# LibNoDave will nicht ManyBytes lesen



## Earny (6 Dezember 2008)

Hallo,
habe wieder mal ein Problem mit LibNoDave. Es gibt eine Methode "readManyBytes", die sollte doch in der Lage sein, z. B. 1000 Integerwerte aus einem Datenbaustein zu lesen. Das klappt aber nicht. Es werden nur 231 der 1000 Integerwerte gelesen.
Ich teste mit Accontrol. 
Der Test mit einer wirklichen CPU führt zu einem ähnlichen Ergebnis. Es scheint nicht möglich zu sein, mit "readManyBytes" viele Bytes zu lesen. Mir ist auch aufgefallen, dass "readBytes" die gleichen Argumente besitzt wie "readManyBytes".
Ich habe auch hier im Forum nach diesem Thema Ausschau gehalten, bin aber aus den Antworten nicht schlau geworden. 

Hier der Code.


> Private Sub btnDatenLesen_Click(ByVal sender As System.Object, _
> ByVal e As System.EventArgs) Handles btnDatenLesen.Click
> Dim Zeit As Integer
> Zeit = GetTickCount
> ...


 

Gruß
Earny


----------



## tobias (7 Dezember 2008)

Hallo
die einzelnen Längen genau habe ich so auch nicht im Kopf, aber grundsätzlich ist das bei 256Bytes 'abgeschnitten'. Die Header geben auch nur ein Längen-Byte (0-255)her, abzüglich der 256 geht der Protokoll'aufwand' da von der Nutzlast ab. 

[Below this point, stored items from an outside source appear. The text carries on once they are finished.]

theorem payoutGiven_refund (hheld : p.held = false) (hgranted : s.supply.granted.payout = true) (hkind : p.kind = .refund) :
    payoutGiven s = pulseOrShort { s with change.payout := some { p with
      held := true, replan := false, plan := (changePlan s s.credit.returnDue).takes } } := by
  have hplan := changePlan_setPayout s (some { p with held := true, replan := false }) s.credit.returnDue
  rw [← hplan]
  unfold payoutGiven replan
  simp only [hpayout, hheld, hgranted, hkind, Bool.not_true, Bool.or_self, Bool.false_eq_true, if_false, Option.map_some]

theorem payoutGiven_drain {n k : Nat} (hheld : p.held = false) (hgranted : s.supply.granted.payout = true)
    (hkind : p.kind = .drain n k) :
    payoutGiven s = pulse n { s with change.payout := some { p with held := true, replan := false } } := by
  unfold payoutGiven
  simp only [hpayout, hheld, hgranted, hkind, Bool.not_true, Bool.or_self, Bool.false_eq_true, if_false]

end

/-- A pulse that ends its step leaves its record. -/
theorem pulse_finish {n : Nat} {u : State} {p : Payout} (hrun : u.phase = .run) (h : u.change.payout = some p) :
    ∃ q, (finish (pulse n u)).change.payout = some q ∧ q.held = p.held ∧ q.plan = p.plan ∧ Pulses n (p.retry == some n) q := by
  obtain ⟨q, hq, hrest⟩ := pulse_pulses (n := n) h
  have hrun' : (pulse n u).phase = .run := (pulse_alters n u .phase (by decide)).trans hrun
  exact ⟨q, (finish_payout_of_payout hrun' (by rw [hq]; rfl)).trans hq, hrest⟩

/-- A plan with a take is paid from its first tube; one without ends short. -/
theorem pulseOrShort_pulse {n : Nat} {u : State} {p : Payout} (h : u.change.payout = some p) (hn : firstTake p.plan = some n) :
    pulseOrShort u = pulse n u := by
  unfold pulseOrShort State.nextTake
  simp only [h, hn]

theorem pulseOrShort_short {u : State} {p : Payout} (h : u.change.payout = some p) (hn : firstTake p.plan = none) :
    pulseOrShort u = payoutShort u := by
  unfold pulseOrShort State.nextTake
  simp only [h, hn]

/-- A short end of a state that differs in its payout's record only. -/
theorem payoutShort_setPayout {s : State} (hrun : s.phase = .run) (x : Option Payout) :
    EndsShort s.credit.returnDue s (finish (payoutShort { s with change.payout := x })) :=
  payoutShort_ends (u := { s with change.payout := x }) hrun

theorem seeCoin_seen {p q : Payout} (h : Carried p q) (n v : Nat) :
    (q.seeCoin n v).paid = p.paid + v ∧ (q.seeCoin n v).windowCoins = p.windowCoins + 1 ∧ (q.seeCoin n v).retry = none ∧
    (q.seeCoin n v).pulsed = p.pulsed ∧ ∀ m k, p.kind = .drain m k → (q.seeCoin n v).kind = .drain m (k - 1) := by
  obtain ⟨hkind, hpaid, -, hpulsed, hwindow⟩ := h
  rw [← hkind, ← hpaid, ← hpulsed, ← hwindow]
  unfold Payout.seeCoin
  cases q.kind with
  | refund =>
    dsimp only
    refine ⟨?_, ?_, ?_, ?_, fun m k h => by cases h⟩ <;> split <;> rfl
  | drain m k => exact ⟨rfl, rfl, rfl, rfl, fun _ _ h => by cases h; rfl⟩

/-- The state of a coin in the window before EXACT and the masks follow. -/
def coinSettled (p : Payout) (n : Nat) (s : State) : State :=
  setSale (countPaid p.kind (s.tables.tubeValue n)
    { reconcile n (rawCount n ((s.tube n).count - 1) s) with
      change.payout := (reconcile n (rawCount n ((s.tube n).count - 1) s)).change.payout.map
        (Payout.seeCoin n (s.tables.tubeValue n)) })

section
variable {p : Payout} {s : State} {n : Nat} (hpayout : s.change.payout = some p) (hpulsed : p.pulsed = some n)
include hpayout hpulsed

theorem coinAtExit_eq : coinAtExit s = if (s.tube n).count = 0 then afterTubesIf s (coinSettled p n s)
    else afterTubes (coinSettled p n s) := by
  unfold coinAtExit
  simp only [hpayout, hpulsed]
  rfl

/-- EXACT and the masks change neither the tubes nor the money nor the payout. -/
theorem coinAtExit_settled : Alters [.exact, .events, .coinMasks, .noteMask, .cmdQueue, .lineCounts, .maskRecs]
    (coinSettled p n s) (coinAtExit s) := by
  rw [coinAtExit_eq hpayout hpulsed]
  exact .ite (afterTubesIf_alters _ _) (afterTubes_alters _)

end

section
variable (p : Payout) (n : Nat) (s : State)

/-- The coin counted, and the tests of R38 on its tube. -/
theorem coinSettled_counted : Alters [.payout, .amounts, .audit, .sale] (reconcile n (rawCount n ((s.tube n).count - 1) s))
    (coinSettled p n s) :=
  ((mapPayout_alters _ _).seq (rs := [.payout, .amounts, .audit]) (countPaid_alters p.kind _ _)).seq (setSale_alters _)

theorem coinSettled_alters : Alters coinParts s (coinSettled p n s) :=
  ((rawCount_alters n _ s).seq (rs := coinParts) (reconcile_alters n _)).seq (coinSettled_counted p n s)

theorem coinSettled_payout : (coinSettled p n s).change.payout =
    (reconcile n (rawCount n ((s.tube n).count - 1) s)).change.payout.map (Payout.seeCoin n (s.tables.tubeValue n)) := by
  unfold coinSettled countPaid
  split <;> rfl

theorem coinSettled_refund (h : p.kind = .refund) :
    (coinSettled p n s).credit.returnDue = s.credit.returnDue - min (s.tables.tubeValue n) s.credit.returnDue ∧
    (coinSettled p n s).credit.credit = s.credit.credit ∧
    (coinSettled p n s).audit = { s.audit with
      changePaid := addTotal s.audit.changePaid (s.tables.tubeValue n),
      excessPaid := addTotal s.audit.excessPaid (s.tables.tubeValue n - min (s.tables.tubeValue n) s.credit.returnDue) } := by
  have hframe := (rawCount_alters n ((s.tube n).count - 1) s).seq (rs := [.tubes, .shortWait, .payout, .events])
    (reconcile_alters n _)
  obtain ⟨hcredit, -, -, hdue⟩ := hframe .amounts (by decide)
  have haudit : (reconcile n (rawCount n ((s.tube n).count - 1) s)).audit = s.audit := hframe .audit (by decide)
  unfold coinSettled countPaid
  rw [h]
  refine ⟨?_, hcredit, ?_⟩
  · simp only [setSale, hdue]
  · simp only [setSale, hdue, haudit]

theorem coinSettled_drain {m k : Nat} (h : p.kind = .drain m k) :
    (coinSettled p n s).credit.returnDue = s.credit.returnDue ∧
    (coinSettled p n s).audit = { s.audit with drained := addTotal s.audit.drained (s.tables.tubeValue n) } := by
  have hframe := (rawCount_alters n ((s.tube n).count - 1) s).seq (rs := [.tubes, .shortWait, .payout, .events])
    (reconcile_alters n _)
  obtain ⟨-, -, -, hdue⟩ := hframe .amounts (by decide)
  have haudit : (reconcile n (rawCount n ((s.tube n).count - 1) s)).audit = s.audit := hframe .audit (by decide)
  unfold coinSettled countPaid
  rw [h]
  refine ⟨hdue, ?_⟩
  simp only [setSale, haudit]

end

/-- With neither a covered full sensor nor a low sensor the tests leave the count. -/
theorem reconcile_count {n : Nat} {s : State} (hn : n < s.change.tubes.length) (hfull : (s.tube n).full.accepted ≠ some true)
    (hlow : (s.tables.tube n).lowMark = 0 ∨ (s.tube n).low.accepted = some false ∧ (s.tube n).count < (s.tables.tube n).lowMark) :
    ((reconcile n s).tube n).count = (s.tube n).count ∧ ((reconcile n s).tube n).cond = (s.tube n).cond := by
  obtain ⟨hcond, -, hrest⟩ := (reconciled hn).agree fun h => hfull h.1
  obtain ⟨-, -, hsame⟩ := hrest fun h => hfull h.1
  exact ⟨hsame (hlow.elim (fun h => .inr (.inl h)) fun h => .inr (.inr (.inl h))), hcond⟩

/-- A coin in the window of a pulse (R46). -/
theorem coinInWindow {p : Payout} {s : State} {n : Nat} (hrun : s.phase = .run) (hpayout : s.change.payout = some p)
    (hpulsed : p.pulsed = some n) (hn : n < s.change.tubes.length) :
    Completes .coinAtExitSensor s coinParts (fun t =>
        ((s.tube n).full.accepted ≠ some true → (s.tables.tube n).lowMark = 0 →
          (t.tube n).count = (s.tube n).count - 1) ∧
        ∃ q, t.change.payout = some q ∧ q.paid = p.paid + s.tables.tubeValue n ∧ q.windowCoins = p.windowCoins + 1 ∧
          q.retry = none ∧ q.pulsed = some n ∧
          (p.kind = .refund → t.credit.returnDue = s.credit.returnDue - min (s.tables.tubeValue n) s.credit.returnDue ∧
            t.credit.credit = s.credit.credit ∧
            t.audit = { s.audit with
              changePaid := addTotal s.audit.changePaid (s.tables.tubeValue n),
              excessPaid := addTotal s.audit.excessPaid
                (s.tables.tubeValue n - min (s.tables.tubeValue n) s.credit.returnDue) }) ∧
          ∀ m k, p.kind = .drain m k → q.kind = .drain m (k - 1) ∧ t.credit.returnDue = s.credit.returnDue ∧
            t.audit = { s.audit with drained := addTotal s.audit.drained (s.tables.tubeValue n) }) := by
  have hlater := coinAtExit_settled hpayout hpulsed
  have hframe : Alters coinParts s (coinAtExit s) := (coinSettled_alters p n s).seq hlater
  refine completes_ends (next_finish (whenActive_of_run hrun)) hrun hframe (by decide) fun hends => ?_
  have hrun' : (coinAtExit s).phase = .run := (hframe .phase (by decide)).trans hrun
  have hall := hlater.seq (rs := [.exact, .events, .coinMasks, .noteMask] ++ dueParts) (finish_alters _ hrun')
  obtain ⟨hcredit, -, -, hdue⟩ := hall .amounts (by decide)
  have haudit : (finish (coinAtExit s)).audit = (coinSettled p n s).audit := hall .audit (by decide)
  obtain ⟨q, hq, hcarried⟩ := (Carries.rawCount (p := p) ⟨p, hpayout, .rfl⟩ n ((s.tube n).count - 1)).reconcile n
  have hsettled : (coinAtExit s).change.payout = some (q.seeCoin n (s.tables.tubeValue n)) := by
    have hsame : (coinAtExit s).change.payout = (coinSettled p n s).change.payout := hlater .payout (by decide)
    rw [hsame, coinSettled_payout, hq]
    rfl
  obtain ⟨hpaid, hwindow, hretry, hpulsed', hkind⟩ := seeCoin_seen hcarried n (s.tables.tubeValue n)
  refine ⟨fun hfull hlow => ?_, q.seeCoin n (s.tables.tubeValue n), ?_, hpaid, hwindow, hretry, hpulsed'.trans hpulsed, fun h => ?_,
    fun m k h => ?_⟩
  · have htubes := (coinSettled_counted p n s).seq (rs := [.payout, .amounts, .audit, .exact, .events, .coinMasks, .noteMask] ++ dueParts) hall
    have hself : (rawCount n ((s.tube n).count - 1) s).tube n = { s.tube n with count := (s.tube n).count - 1 } :=
      (tube_rawCount n n _ s).trans (if_pos ⟨rfl, hn⟩)
    have htables : (rawCount n ((s.tube n).count - 1) s).tables = s.tables := rawCount_alters n _ s .tables (by decide)
    obtain ⟨hcount, -⟩ := reconcile_count (n := n) (s := rawCount n ((s.tube n).count - 1) s)
      (by rw [rawCount_tubes]; simpa [modTube] using hn) (by rw [hself]; exact hfull) (.inl (by rw [htables]; exact hlow))
    rw [tube_congr (htubes .tubes (by decide)), hcount, hself]
  · exact (hends.payout (by rw [hsettled]; rfl)).trans hsettled
  · obtain ⟨h1, h2, h3⟩ := coinSettled_refund p n s h
    exact ⟨hdue.trans h1, hcredit.trans h2, haudit.trans h3⟩
  · obtain ⟨h1, h2⟩ := coinSettled_drain p n s h
    exact ⟨hkind m k h, hdue.trans h1, haudit.trans h2⟩

/-! ### The close of a window (R45, R48 to R51) -/

/-- The window's record closed, with a retry mark or without. -/
def windowShut (p : Payout) (retry : Option Nat) (s : State) : State :=
  { s with change.payout := some { p with pulsed := none, energised := none, retry := retry } }

theorem windowShut_alters (p : Payout) (r : Option Nat) (s : State) : Alters [.payout] s (windowShut p r s) :=
  setPayout_alters _ s

section
variable {p : Payout} {s : State} {n : Nat} (hpayout : s.change.payout = some p)
include hpayout

theorem windowCloses_nothing (h : p.pulsed = none) : windowCloses s = s := by
  unfold windowCloses
  simp only [hpayout, h]

variable (hpulsed : p.pulsed = some n)
include hpulsed

theorem windowCloses_seen (h : p.windowCoins ≠ 0) :
    windowCloses s = afterWindow .none (replanIfMarked (windowShut p p.retry s)) := by
  unfold windowCloses
  simp only [hpayout, hpulsed, if_neg h]
  rfl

Mit readmany... habe ich so zwar eigentlich noch nicht probiert (ob das vielleicht denn mehrere Verbindungen nacheinander automatisch starten sollte ?), um aber längere Sequenzen aus dem DB zu holen benutze ich deswegen aber von Anfang an immer mehrere Aufrufe nacheinander. 
Dto. ist ja auch bei Kommunikation generell - die Tabellen haben alle nur ein Längenbyte.


----------



## MW (7 Dezember 2008)

Earny schrieb:


> Hallo,
> habe wieder mal ein Problem mit LibNoDave. Es gibt eine Methode "readManyBytes", die sollte doch in der Lage sein, z. B. 1000 Integerwerte aus einem Datenbaustein zu lesen. Das klappt aber nicht. Es werden nur 231 der 1000 Integerwerte gelesen.
> Ich teste mit Accontrol.
> Der Test mit einer wirklichen CPU führt zu einem ähnlichen Ergebnis. Es scheint nicht möglich zu sein, mit "readManyBytes" viele Bytes zu lesen. Mir ist auch aufgefallen, dass "readBytes" die gleichen Argumente besitzt wie "readManyBytes".



Dein Zielpuffer(buf) ist aber ausreichend groß ?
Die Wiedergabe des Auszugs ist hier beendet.